**DATASET RECORDS**
▼
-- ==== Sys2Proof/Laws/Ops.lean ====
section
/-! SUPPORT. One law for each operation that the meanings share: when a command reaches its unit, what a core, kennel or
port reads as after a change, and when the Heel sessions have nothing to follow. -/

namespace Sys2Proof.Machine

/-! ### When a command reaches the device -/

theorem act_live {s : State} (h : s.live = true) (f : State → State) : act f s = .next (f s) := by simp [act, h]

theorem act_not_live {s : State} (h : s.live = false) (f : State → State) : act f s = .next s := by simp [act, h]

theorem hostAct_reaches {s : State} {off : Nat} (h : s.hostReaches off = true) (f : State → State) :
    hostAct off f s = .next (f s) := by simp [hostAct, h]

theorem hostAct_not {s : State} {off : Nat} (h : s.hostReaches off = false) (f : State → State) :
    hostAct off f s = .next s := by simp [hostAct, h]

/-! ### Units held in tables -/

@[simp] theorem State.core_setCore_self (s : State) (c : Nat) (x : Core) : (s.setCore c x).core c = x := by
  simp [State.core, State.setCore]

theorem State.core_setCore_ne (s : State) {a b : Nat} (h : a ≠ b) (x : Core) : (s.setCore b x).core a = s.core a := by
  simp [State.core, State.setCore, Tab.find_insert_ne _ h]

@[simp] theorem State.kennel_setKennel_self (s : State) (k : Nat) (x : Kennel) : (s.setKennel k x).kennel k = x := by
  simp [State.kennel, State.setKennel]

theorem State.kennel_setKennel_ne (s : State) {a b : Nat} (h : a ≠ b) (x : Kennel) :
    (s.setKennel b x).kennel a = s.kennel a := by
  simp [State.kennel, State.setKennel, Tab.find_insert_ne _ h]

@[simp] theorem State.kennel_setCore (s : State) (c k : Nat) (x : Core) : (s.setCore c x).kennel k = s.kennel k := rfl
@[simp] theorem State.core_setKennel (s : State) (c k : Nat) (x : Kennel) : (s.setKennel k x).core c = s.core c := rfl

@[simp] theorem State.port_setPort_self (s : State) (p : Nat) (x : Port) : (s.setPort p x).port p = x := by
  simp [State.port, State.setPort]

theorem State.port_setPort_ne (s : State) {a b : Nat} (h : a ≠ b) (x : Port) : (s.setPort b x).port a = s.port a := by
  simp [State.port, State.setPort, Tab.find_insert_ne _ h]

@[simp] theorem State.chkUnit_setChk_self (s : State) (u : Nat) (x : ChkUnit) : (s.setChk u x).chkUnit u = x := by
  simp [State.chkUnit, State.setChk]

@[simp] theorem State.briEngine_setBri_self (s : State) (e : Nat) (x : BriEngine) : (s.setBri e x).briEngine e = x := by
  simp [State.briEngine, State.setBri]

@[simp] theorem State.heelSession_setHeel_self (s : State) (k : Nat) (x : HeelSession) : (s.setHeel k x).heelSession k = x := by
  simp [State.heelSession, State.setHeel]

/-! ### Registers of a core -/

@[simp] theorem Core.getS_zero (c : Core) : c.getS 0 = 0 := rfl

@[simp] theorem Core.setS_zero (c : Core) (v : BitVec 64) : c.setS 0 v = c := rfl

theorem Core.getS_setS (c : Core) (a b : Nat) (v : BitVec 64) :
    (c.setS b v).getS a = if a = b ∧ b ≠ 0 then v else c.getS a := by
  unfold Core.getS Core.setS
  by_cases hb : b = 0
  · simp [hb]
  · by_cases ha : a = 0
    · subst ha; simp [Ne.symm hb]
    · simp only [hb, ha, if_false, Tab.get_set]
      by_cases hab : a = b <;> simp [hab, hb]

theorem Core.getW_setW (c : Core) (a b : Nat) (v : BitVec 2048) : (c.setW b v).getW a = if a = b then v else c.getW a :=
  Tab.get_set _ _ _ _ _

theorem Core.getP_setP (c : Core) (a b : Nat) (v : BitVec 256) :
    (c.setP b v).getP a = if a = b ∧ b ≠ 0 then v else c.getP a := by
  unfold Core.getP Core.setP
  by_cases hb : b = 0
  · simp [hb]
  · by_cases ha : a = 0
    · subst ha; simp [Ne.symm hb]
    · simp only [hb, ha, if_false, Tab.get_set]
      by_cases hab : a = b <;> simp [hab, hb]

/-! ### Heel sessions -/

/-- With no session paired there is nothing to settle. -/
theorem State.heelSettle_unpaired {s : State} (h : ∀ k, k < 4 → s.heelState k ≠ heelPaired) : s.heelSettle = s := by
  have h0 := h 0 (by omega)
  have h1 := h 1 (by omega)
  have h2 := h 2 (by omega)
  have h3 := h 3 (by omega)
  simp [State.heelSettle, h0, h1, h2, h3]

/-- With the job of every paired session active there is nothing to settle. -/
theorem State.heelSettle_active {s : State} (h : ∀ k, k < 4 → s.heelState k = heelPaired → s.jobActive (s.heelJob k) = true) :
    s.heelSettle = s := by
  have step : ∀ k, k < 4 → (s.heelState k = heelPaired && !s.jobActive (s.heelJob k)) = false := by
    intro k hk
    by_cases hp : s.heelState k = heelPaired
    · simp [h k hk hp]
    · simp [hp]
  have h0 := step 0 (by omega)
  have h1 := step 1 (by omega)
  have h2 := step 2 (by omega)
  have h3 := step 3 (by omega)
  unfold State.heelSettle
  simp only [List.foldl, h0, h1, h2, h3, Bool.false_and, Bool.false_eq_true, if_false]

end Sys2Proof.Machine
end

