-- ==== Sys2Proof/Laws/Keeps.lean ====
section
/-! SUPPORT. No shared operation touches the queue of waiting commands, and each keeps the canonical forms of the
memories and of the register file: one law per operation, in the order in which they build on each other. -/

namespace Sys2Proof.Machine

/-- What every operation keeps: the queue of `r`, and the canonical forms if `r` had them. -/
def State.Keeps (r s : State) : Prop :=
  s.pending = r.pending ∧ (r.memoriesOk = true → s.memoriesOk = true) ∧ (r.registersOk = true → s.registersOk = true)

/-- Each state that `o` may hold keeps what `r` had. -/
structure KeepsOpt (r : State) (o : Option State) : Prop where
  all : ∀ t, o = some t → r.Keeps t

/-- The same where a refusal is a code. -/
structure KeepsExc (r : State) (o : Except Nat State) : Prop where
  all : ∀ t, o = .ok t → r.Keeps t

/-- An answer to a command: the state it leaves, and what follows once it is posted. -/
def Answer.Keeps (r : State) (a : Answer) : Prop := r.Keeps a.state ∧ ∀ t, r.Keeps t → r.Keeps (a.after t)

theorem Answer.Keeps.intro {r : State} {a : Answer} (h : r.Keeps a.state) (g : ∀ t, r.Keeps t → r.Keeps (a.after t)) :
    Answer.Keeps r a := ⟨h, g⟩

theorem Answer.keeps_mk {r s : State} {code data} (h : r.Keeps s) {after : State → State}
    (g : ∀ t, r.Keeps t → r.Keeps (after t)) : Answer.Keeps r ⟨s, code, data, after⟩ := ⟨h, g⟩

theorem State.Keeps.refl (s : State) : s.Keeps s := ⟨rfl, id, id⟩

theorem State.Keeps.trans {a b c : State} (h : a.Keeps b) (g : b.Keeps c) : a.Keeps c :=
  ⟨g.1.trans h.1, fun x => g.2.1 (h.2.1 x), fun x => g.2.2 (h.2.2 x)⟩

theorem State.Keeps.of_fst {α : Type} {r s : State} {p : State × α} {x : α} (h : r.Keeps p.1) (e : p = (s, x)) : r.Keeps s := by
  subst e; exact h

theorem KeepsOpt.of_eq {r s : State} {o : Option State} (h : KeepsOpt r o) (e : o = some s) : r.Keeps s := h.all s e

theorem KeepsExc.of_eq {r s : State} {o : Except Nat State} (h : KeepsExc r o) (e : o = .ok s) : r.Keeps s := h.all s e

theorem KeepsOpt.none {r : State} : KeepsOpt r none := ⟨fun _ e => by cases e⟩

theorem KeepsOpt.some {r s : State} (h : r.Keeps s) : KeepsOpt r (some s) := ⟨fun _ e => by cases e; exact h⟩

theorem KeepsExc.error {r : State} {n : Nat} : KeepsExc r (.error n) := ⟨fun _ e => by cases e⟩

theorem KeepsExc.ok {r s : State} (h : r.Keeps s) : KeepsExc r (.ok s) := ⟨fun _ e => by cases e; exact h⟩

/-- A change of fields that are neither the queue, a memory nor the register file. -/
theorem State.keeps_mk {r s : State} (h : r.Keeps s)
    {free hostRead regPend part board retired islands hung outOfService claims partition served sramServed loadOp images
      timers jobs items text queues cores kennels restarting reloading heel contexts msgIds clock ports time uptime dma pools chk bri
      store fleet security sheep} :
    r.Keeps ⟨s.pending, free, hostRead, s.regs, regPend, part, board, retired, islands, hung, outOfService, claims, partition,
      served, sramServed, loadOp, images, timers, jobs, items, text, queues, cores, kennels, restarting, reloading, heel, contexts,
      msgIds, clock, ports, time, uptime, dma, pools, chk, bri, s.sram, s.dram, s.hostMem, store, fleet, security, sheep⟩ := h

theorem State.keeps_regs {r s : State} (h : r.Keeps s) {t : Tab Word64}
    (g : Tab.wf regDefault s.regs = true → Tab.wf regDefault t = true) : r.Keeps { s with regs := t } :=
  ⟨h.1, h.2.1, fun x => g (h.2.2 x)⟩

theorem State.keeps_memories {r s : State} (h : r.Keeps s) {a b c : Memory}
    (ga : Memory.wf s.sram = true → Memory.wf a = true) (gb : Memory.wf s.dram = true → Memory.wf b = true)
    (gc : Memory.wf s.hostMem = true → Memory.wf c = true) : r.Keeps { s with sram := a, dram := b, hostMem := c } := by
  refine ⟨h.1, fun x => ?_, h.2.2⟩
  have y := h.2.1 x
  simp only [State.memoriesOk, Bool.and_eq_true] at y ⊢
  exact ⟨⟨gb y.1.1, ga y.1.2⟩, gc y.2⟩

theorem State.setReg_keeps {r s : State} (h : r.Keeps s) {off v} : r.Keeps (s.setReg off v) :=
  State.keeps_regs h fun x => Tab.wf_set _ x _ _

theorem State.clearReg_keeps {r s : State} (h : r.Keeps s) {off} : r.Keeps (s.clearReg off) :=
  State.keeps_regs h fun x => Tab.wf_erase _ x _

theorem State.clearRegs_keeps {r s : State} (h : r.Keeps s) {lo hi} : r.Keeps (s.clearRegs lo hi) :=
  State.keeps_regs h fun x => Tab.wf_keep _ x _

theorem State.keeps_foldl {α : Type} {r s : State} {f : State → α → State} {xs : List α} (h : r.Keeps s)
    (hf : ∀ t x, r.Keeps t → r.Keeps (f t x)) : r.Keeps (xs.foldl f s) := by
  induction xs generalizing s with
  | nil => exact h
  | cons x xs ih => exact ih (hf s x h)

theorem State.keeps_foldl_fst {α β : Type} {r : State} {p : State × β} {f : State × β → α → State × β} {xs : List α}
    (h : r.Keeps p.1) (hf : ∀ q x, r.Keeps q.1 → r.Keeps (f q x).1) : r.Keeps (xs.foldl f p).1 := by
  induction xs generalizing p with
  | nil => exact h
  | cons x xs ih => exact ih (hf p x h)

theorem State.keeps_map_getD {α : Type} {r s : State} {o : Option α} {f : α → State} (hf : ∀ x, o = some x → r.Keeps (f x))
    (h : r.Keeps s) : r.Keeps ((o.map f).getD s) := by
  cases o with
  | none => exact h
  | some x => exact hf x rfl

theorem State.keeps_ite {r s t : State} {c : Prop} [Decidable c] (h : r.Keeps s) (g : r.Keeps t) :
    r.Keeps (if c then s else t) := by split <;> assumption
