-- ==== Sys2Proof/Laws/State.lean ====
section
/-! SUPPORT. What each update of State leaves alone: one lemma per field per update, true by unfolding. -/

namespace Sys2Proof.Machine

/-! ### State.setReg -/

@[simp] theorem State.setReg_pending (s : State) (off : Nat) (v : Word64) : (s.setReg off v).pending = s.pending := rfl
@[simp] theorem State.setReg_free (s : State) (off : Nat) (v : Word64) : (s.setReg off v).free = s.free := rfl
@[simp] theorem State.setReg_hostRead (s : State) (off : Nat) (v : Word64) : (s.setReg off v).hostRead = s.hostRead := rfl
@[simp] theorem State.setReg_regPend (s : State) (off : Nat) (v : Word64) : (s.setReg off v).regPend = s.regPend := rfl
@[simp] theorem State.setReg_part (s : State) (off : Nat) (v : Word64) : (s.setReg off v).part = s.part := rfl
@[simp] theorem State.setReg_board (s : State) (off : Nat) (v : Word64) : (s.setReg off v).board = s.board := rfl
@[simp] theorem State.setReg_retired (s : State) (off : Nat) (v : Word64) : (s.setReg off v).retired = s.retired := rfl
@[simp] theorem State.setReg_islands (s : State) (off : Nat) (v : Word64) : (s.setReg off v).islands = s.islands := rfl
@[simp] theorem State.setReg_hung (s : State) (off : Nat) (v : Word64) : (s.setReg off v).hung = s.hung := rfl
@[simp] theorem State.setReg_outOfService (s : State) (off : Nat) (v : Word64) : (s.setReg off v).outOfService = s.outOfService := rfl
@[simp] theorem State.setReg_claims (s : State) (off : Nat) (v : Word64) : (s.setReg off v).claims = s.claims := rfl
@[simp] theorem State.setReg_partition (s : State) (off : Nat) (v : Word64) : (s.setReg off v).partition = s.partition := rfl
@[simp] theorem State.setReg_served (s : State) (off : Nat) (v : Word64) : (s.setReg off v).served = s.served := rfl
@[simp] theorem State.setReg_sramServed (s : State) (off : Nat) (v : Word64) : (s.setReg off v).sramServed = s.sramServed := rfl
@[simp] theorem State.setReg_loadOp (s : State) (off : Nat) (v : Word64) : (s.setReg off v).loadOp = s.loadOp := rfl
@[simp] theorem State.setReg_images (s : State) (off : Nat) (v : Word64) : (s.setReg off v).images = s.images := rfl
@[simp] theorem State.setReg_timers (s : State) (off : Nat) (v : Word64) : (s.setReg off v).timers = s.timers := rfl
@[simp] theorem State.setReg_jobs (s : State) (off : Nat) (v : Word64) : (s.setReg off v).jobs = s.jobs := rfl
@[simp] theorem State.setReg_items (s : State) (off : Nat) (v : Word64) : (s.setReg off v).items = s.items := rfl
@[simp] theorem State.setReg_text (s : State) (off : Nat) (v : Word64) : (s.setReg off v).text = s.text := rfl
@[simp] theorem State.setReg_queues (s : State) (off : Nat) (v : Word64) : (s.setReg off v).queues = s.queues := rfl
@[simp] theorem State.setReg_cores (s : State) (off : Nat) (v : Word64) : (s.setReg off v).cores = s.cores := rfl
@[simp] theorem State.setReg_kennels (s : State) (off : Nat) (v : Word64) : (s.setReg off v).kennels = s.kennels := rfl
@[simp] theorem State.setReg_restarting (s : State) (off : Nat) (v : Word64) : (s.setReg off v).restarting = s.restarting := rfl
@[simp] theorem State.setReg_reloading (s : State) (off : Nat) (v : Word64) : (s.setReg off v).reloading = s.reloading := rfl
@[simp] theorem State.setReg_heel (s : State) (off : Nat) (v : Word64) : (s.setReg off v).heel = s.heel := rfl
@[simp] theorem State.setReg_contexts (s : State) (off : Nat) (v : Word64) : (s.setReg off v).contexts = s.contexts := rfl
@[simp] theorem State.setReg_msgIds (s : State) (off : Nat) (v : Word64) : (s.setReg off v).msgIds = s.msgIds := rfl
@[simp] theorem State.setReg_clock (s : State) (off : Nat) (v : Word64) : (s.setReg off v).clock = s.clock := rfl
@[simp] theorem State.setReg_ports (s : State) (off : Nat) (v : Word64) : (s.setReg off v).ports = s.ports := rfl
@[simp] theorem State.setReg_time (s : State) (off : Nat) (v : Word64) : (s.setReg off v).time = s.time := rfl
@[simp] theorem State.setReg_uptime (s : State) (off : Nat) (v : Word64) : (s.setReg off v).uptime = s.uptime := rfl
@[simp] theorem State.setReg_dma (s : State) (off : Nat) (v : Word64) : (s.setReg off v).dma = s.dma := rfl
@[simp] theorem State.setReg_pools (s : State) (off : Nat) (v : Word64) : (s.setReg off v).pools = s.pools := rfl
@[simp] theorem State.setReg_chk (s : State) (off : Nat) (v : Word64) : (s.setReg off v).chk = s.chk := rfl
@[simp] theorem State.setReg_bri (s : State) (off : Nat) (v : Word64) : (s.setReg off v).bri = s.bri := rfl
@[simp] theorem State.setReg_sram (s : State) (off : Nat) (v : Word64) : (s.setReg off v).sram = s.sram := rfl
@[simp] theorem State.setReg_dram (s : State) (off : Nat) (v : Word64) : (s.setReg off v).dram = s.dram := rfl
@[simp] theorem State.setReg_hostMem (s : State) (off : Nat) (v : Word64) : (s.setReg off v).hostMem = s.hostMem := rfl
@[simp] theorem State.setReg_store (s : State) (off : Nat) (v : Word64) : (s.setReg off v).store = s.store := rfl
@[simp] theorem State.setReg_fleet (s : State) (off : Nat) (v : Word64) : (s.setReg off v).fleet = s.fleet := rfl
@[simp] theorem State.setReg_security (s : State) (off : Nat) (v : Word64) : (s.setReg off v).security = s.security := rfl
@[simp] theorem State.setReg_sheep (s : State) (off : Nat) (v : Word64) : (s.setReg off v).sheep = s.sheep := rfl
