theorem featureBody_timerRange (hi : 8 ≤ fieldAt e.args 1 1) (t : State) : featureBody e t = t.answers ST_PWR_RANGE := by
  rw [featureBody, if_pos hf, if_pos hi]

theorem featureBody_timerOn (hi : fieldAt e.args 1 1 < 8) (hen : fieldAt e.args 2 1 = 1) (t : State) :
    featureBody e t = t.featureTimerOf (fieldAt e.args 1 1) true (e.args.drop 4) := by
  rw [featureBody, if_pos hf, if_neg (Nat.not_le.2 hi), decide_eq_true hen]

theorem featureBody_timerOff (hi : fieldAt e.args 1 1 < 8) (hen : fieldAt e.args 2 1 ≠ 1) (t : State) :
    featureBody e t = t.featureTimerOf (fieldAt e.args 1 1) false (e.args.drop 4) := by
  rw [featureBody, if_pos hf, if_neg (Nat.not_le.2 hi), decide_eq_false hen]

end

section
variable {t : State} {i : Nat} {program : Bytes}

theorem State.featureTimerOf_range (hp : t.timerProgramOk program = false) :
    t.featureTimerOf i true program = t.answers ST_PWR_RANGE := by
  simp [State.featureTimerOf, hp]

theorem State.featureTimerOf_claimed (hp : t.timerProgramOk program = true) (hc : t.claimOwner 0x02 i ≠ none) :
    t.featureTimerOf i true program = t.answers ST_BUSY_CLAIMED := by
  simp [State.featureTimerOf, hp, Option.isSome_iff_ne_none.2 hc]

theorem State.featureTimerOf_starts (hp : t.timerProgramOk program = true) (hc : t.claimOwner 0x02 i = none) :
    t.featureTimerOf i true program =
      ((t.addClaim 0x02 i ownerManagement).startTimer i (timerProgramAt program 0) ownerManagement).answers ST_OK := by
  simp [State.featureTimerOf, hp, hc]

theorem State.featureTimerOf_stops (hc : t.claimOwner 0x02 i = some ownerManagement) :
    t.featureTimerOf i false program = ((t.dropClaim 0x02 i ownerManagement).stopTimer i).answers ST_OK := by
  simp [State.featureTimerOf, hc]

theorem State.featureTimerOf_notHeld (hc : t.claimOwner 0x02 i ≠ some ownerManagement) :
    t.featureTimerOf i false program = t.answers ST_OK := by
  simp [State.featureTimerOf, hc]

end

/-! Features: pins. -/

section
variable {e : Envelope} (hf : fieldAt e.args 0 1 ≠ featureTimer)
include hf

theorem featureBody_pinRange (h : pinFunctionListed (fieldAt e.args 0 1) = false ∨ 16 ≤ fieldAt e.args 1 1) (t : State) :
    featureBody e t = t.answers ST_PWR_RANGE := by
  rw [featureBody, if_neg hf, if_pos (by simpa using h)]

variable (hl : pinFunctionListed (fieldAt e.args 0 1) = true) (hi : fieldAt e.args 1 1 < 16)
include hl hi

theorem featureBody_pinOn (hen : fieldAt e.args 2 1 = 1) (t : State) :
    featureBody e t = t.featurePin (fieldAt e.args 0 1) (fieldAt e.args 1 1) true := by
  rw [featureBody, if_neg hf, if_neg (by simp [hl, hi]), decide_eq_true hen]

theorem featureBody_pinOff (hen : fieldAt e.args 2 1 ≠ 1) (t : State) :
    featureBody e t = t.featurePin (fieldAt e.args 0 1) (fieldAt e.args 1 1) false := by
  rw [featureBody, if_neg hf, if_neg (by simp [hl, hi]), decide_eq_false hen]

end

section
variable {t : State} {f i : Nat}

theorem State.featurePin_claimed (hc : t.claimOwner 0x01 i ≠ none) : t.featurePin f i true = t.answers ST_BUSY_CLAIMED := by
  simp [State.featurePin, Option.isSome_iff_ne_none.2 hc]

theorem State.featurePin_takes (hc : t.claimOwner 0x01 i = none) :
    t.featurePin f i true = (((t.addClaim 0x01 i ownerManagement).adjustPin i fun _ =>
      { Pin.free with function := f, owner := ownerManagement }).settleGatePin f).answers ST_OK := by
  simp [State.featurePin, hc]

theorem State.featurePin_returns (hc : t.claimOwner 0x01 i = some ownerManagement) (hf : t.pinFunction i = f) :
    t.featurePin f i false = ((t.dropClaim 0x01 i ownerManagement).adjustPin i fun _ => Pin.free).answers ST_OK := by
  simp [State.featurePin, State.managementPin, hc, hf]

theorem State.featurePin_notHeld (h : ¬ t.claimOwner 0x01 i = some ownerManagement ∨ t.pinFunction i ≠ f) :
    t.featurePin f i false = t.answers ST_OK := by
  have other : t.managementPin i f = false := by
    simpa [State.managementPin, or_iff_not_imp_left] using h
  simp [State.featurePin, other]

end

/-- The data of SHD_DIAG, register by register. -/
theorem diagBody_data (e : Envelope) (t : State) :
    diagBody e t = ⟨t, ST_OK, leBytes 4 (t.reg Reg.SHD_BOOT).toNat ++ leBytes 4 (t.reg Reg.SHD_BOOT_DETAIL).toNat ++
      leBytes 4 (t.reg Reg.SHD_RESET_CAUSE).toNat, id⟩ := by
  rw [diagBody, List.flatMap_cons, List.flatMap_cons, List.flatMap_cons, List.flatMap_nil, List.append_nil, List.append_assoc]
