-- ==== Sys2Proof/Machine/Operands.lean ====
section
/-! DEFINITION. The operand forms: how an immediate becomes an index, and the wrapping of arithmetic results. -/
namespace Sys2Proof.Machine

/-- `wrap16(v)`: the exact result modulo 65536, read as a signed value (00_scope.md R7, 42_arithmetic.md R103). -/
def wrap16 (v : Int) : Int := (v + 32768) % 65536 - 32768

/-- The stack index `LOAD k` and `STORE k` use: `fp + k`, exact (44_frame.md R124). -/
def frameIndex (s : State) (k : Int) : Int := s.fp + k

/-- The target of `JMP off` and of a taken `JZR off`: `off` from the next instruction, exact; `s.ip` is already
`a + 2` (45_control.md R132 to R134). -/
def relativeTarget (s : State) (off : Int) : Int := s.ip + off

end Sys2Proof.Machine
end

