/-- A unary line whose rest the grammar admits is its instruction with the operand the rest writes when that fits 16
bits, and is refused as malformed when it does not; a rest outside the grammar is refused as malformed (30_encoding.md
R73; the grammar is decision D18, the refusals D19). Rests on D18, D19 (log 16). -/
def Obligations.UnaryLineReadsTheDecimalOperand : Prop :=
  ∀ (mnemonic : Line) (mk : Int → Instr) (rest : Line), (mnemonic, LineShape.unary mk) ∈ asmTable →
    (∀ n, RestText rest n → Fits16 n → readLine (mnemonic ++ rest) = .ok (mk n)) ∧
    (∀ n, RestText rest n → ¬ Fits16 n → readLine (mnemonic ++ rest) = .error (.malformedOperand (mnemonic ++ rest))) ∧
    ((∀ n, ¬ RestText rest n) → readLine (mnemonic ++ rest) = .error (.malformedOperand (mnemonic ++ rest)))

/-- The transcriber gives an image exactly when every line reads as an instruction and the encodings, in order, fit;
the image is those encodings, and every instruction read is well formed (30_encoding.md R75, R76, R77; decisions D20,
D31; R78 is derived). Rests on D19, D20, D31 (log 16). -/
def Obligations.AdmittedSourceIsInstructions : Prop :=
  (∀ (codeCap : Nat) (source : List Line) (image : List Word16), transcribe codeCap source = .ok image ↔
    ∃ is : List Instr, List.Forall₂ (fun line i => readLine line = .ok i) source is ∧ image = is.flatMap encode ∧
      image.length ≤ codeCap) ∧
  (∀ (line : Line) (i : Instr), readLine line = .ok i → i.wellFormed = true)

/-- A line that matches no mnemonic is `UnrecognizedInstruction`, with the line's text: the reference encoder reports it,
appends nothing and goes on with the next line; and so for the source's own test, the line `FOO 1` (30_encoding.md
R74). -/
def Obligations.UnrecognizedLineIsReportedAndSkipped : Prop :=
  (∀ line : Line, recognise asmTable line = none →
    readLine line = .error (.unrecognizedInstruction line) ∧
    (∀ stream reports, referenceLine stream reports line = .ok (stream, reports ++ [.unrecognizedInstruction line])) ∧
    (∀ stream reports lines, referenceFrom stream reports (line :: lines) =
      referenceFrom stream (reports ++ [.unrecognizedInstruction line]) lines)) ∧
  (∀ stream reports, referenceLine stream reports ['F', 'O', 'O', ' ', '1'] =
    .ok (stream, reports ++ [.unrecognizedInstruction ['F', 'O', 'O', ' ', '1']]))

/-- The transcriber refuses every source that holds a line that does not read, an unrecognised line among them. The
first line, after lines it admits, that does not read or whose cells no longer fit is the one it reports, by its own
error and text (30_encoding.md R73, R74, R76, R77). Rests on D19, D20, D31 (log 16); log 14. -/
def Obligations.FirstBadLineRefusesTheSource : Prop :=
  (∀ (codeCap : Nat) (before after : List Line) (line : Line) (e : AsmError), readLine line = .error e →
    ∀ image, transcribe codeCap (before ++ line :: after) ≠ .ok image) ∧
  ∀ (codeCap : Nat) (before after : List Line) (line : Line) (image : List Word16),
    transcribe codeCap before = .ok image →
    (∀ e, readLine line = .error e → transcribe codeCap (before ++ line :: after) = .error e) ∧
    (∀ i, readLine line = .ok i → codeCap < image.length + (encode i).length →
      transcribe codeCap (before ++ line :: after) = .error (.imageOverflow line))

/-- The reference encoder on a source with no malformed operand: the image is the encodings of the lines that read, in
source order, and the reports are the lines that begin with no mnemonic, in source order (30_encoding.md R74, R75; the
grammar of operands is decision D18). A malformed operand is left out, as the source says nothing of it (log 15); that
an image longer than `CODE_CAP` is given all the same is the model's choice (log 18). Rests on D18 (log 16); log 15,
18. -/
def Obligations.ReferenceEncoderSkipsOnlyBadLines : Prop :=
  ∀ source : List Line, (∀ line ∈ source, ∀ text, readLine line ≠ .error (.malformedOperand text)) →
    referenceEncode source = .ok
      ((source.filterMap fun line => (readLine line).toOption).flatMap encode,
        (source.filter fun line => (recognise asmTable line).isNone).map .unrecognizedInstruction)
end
▲
**PROBLEM**
Copy out each line of the data above, exactly, if it lies between the line holding "off = true)" and the line holding "simp [State.kennel, State.setKennel, Tab.find_insert_ne", inclusive; copy no other line.

**ANSWER TO THIS TASK**
theorem hostAct_reaches {s : State} {off : Nat} (h : s.hostReaches off = true) (f : State → State) :
    hostAct off f s = .next (f s) := by simp [hostAct, h]

theorem hostAct_not {s : State} {off : Nat} (h : s.hostReaches off = false) (f : State → State) :
    hostAct off f s = .next s := by simp [hostAct, h]

/-! ### Units held in tables -/

@[simp] theorem State.core_setCore_self (s : State) (c : Nat) (x : Core) : (s.setCore c x).core c = x := by
  simp [State.core, State.setCore]

theorem State.core_setCore_ne (s : State) {a b : Nat} (h : a ≠ b) (x : Core) : (s.setCore b x).core a = s.core a := by
  simp [State.core, State.setCore, Tab.find_insert_ne _ h]

@[simp] theorem State.kennel_setKennel_self (s : State) (k : Nat) (x : Kennel) : (s.setKennel k x).kennel k = x := by
  simp [State.kennel, State.setKennel]

theorem State.kennel_setKennel_ne (s : State) {a b : Nat} (h : a ≠ b) (x : Kennel) :
    (s.setKennel b x).kennel a = s.kennel a := by
  simp [State.kennel, State.setKennel, Tab.find_insert_ne _ h]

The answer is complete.